**What to work on**
Produce all the records again exactly as they stand.

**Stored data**
★ ★ ★ ★
/-- Settles O29: the message's own three octets decide its end state and its code. -/
theorem controlChangeMessageFromEveryState : Obligations.ControlChangeMessageFromEveryState := by
  intro s ch n v
  refine ⟨_, runOctets_controlChange ⟨ch, n, v⟩ s, State.afterControlChange_ps _ s,
    State.afterControlChange_pendCh _ s, State.afterControlChange_pendCc _ s, ?_⟩
  rw [State.afterControlChange_emitted, State.afterControlChange_out]
  by_cases hpass : passes s.filter ch n = true
  · simp [hpass]
  · simp [hpass]

/-- Settles O30: the status byte resynchronises, and the data bytes after it are stray. -/
theorem otherClassMessageEmitsNothing : Obligations.OtherClassMessageEmitsNothing := by
  intro s status data hwf
  obtain ⟨hdata, hcc⟩ := Message.wf_other_iff.mp hwf
  rw [Message.octets, runOctets_cons, State.afterOctet_of_otherStatus hdata hcc]
  exact runOctets_data_silent (s := s.resync) rfl data

/-- Settles O40: the first idle step ends any code being driven, and the rest change nothing. -/
theorem incompleteMessageWaitsWithoutExpiry : Obligations.IncompleteMessageWaitsWithoutExpiry := by
  constructor
  · intro idle s hne hidle
    obtain ⟨p, idle, rfl⟩ := List.exists_cons_of_ne_nil hne
    obtain ⟨⟨hrst, hvalid⟩, hidle⟩ := List.forall_mem_cons.mp hidle
    rw [runSamples_cons, State.afterSample_of_idle hrst hvalid]
    exact runSamples_idle_silent hidle s
  · intro k s hk hrx
    obtain ⟨k, rfl⟩ := Nat.exists_eq_add_one.mpr hk
    exact run_succ_eq_next.mpr ⟨s.silent, step_of_nil hrx, run_silent hrx k⟩

/-- Settles O41: a step records exactly the code it drives, so the last one recorded is that code or the one before. -/
theorem sinkHoldsTheLastCode : Obligations.SinkHoldsTheLastCode := by
  refine ⟨rfl, fun s t hstep => ?_⟩
  obtain ⟨p, rfl⟩ := exists_sample_of_step hstep
  rw [State.sinkLevel, State.afterSample_emitted]
  cases (State.afterSample { s with rx := s.rx.tail } p).out with
  | none => simp [State.sinkLevel]
  | some c => simp

/-- Settles O42: the data byte completes the message that the power-on registers stand for. -/
theorem launchWithoutResetMayEmit : Obligations.LaunchWithoutResetMayEmit := by
  intro f ch cc v hpass
  have hcomplete : (State.powerOn f .awaitingData2 ch cc).afterOctet (encode (.data v)) =
      (State.powerOn f .awaitingData2 ch cc).complete v := by
    rw [State.afterOctet_encode_data, State.afterData_of_awaitingData2 rfl]
  have hcode : (State.powerOn f .awaitingData2 ch cc).codeOf v = some (mapCode v) :=
    State.codeOf_eq_some_iff.mpr ⟨hpass, rfl⟩
  simpa [hcode] using emits_octet_cons hcomplete (emits_nil _)

/-- Settles O43: one state's step is written back in its own place, and every other place is left alone. -/
theorem instancesDoNotInteract : Obligations.InstancesDoNotInteract := by
  intro sys k s hk
  obtain ⟨t, hstep⟩ := exists_step_eq_next s
  obtain ⟨hlt, -⟩ := List.getElem?_eq_some_iff.mp hk
  have hsys : System.stepAt k sys = .next (sys.set k t) := by simp [System.stepAt, hk, hstep]
  refine ⟨t, hstep, sys.set k t, hsys, ?_, ?_, fun j hj => ?_⟩
  · exact List.getElem?_set_self hlt
  · exact List.length_set
  · exact List.getElem?_set_ne hj.symm

/-- Settles O47. -/
theorem mapImageIsEvenCodesAnd255 : Obligations.MapImageIsEvenCodesAnd255 :=
  ⟨fun _ _ h => mapCode_injective h, inMapImage_iff⟩

/-- Settles O7 (R54). -/
theorem stepRunsTheDecodedOctet : Obligations.StepRunsTheDecodedOctet := by
  intro s b rest i hrx hdecode
  have hi : decodeOctet b = i := by simpa [decode] using hdecode
  rw [step_of_cons hrx, PortSample.event_ofOctet, ← hi]
  rfl

/-- Settles O12: the sample's event is the reset, whatever octet stands beside it. -/
theorem resetWinsOverAnOctet : Obligations.ResetWinsOverAnOctet := by
  intro s b rest
  rw [step_of_cons rfl, step_of_cons rfl]
  rfl

/-- Settles O13. -/
theorem idleCycleChangesNothing : Obligations.IdleCycleChangesNothing := by
  refine ⟨fun s b rest hrx => ?_, fun s hrx => step_of_nil hrx⟩
  rw [step_eq_afterSample hrx, State.afterSample_of_idle rfl rfl]
  rfl

/-- Settles O15 (R14). -/
theorem parserStateCodesAreTwoBits : Obligations.ParserStateCodesAreTwoBits :=
  ⟨rfl, rfl, rfl, rfl, ParserState.ofCode_code, ParserState.code_ofCode⟩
★ ★ ★ ★
**Exercise result**
/-- Settles O29: the message's own three octets decide its end state and its code. -/
theorem controlChangeMessageFromEveryState : Obligations.ControlChangeMessageFromEveryState := by
  intro s ch n v
  refine ⟨_, runOctets_controlChange ⟨ch, n, v⟩ s, State.afterControlChange_ps _ s,
    State.afterControlChange_pendCh _ s, State.afterControlChange_pendCc _ s, ?_⟩
  rw [State.afterControlChange_emitted, State.afterControlChange_out]
  by_cases hpass : passes s.filter ch n = true
  · simp [hpass]
  · simp [hpass]

/-- Settles O30: the status byte resynchronises, and the data bytes after it are stray. -/
theorem otherClassMessageEmitsNothing : Obligations.OtherClassMessageEmitsNothing := by
  intro s status data hwf
  obtain ⟨hdata, hcc⟩ := Message.wf_other_iff.mp hwf
  rw [Message.octets, runOctets_cons, State.afterOctet_of_otherStatus hdata hcc]
  exact runOctets_data_silent (s := s.resync) rfl data

/-- Settles O40: the first idle step ends any code being driven, and the rest change nothing. -/
theorem incompleteMessageWaitsWithoutExpiry : Obligations.IncompleteMessageWaitsWithoutExpiry := by
  constructor
  · intro idle s hne hidle
    obtain ⟨p, idle, rfl⟩ := List.exists_cons_of_ne_nil hne
    obtain ⟨⟨hrst, hvalid⟩, hidle⟩ := List.forall_mem_cons.mp hidle
    rw [runSamples_cons, State.afterSample_of_idle hrst hvalid]
    exact runSamples_idle_silent hidle s
  · intro k s hk hrx
    obtain ⟨k, rfl⟩ := Nat.exists_eq_add_one.mpr hk
    exact run_succ_eq_next.mpr ⟨s.silent, step_of_nil hrx, run_silent hrx k⟩

/-- Settles O41: a step records exactly the code it drives, so the last one recorded is that code or the one before. -/
theorem sinkHoldsTheLastCode : Obligations.SinkHoldsTheLastCode := by
  refine ⟨rfl, fun s t hstep => ?_⟩
  obtain ⟨p, rfl⟩ := exists_sample_of_step hstep
  rw [State.sinkLevel, State.afterSample_emitted]
  cases (State.afterSample { s with rx := s.rx.tail } p).out with
  | none => simp [State.sinkLevel]
  | some c => simp

/-- Settles O42: the data byte completes the message that the power-on registers stand for. -/
theorem launchWithoutResetMayEmit : Obligations.LaunchWithoutResetMayEmit := by
  intro f ch cc v hpass
  have hcomplete : (State.powerOn f .awaitingData2 ch cc).afterOctet (encode (.data v)) =
      (State.powerOn f .awaitingData2 ch cc).complete v := by
    rw [State.afterOctet_encode_data, State.afterData_of_awaitingData2 rfl]
  have hcode : (State.powerOn f .awaitingData2 ch cc).codeOf v = some (mapCode v) :=
    State.codeOf_eq_some_iff.mpr ⟨hpass, rfl⟩
  simpa [hcode] using emits_octet_cons hcomplete (emits_nil _)

/-- Settles O43: one state's step is written back in its own place, and every other place is left alone. -/
theorem instancesDoNotInteract : Obligations.InstancesDoNotInteract := by
  intro sys k s hk
  obtain ⟨t, hstep⟩ := exists_step_eq_next s
  obtain ⟨hlt, -⟩ := List.getElem?_eq_some_iff.mp hk
  have hsys : System.stepAt k sys = .next (sys.set k t) := by simp [System.stepAt, hk, hstep]
  refine ⟨t, hstep, sys.set k t, hsys, ?_, ?_, fun j hj => ?_⟩
  · exact List.getElem?_set_self hlt
  · exact List.length_set
  · exact List.getElem?_set_ne hj.symm

/-- Settles O47. -/
theorem mapImageIsEvenCodesAnd255 : Obligations.MapImageIsEvenCodesAnd255 :=
  ⟨fun _ _ h => mapCode_injective h, inMapImage_iff⟩

/-- Settles O7 (R54). -/
theorem stepRunsTheDecodedOctet : Obligations.StepRunsTheDecodedOctet := by
  intro s b rest i hrx hdecode
  have hi : decodeOctet b = i := by simpa [decode] using hdecode
  rw [step_of_cons hrx, PortSample.event_ofOctet, ← hi]
  rfl

/-- Settles O12: the sample's event is the reset, whatever octet stands beside it. -/
theorem resetWinsOverAnOctet : Obligations.ResetWinsOverAnOctet := by
  intro s b rest
  rw [step_of_cons rfl, step_of_cons rfl]
  rfl

/-- Settles O13. -/
theorem idleCycleChangesNothing : Obligations.IdleCycleChangesNothing := by
  refine ⟨fun s b rest hrx => ?_, fun s hrx => step_of_nil hrx⟩
  rw [step_eq_afterSample hrx, State.afterSample_of_idle rfl rfl]
  rfl

/-- Settles O15 (R14). -/
theorem parserStateCodesAreTwoBits : Obligations.ParserStateCodesAreTwoBits :=
  ⟨rfl, rfl, rfl, rfl, ParserState.ofCode_code, ParserState.code_ofCode⟩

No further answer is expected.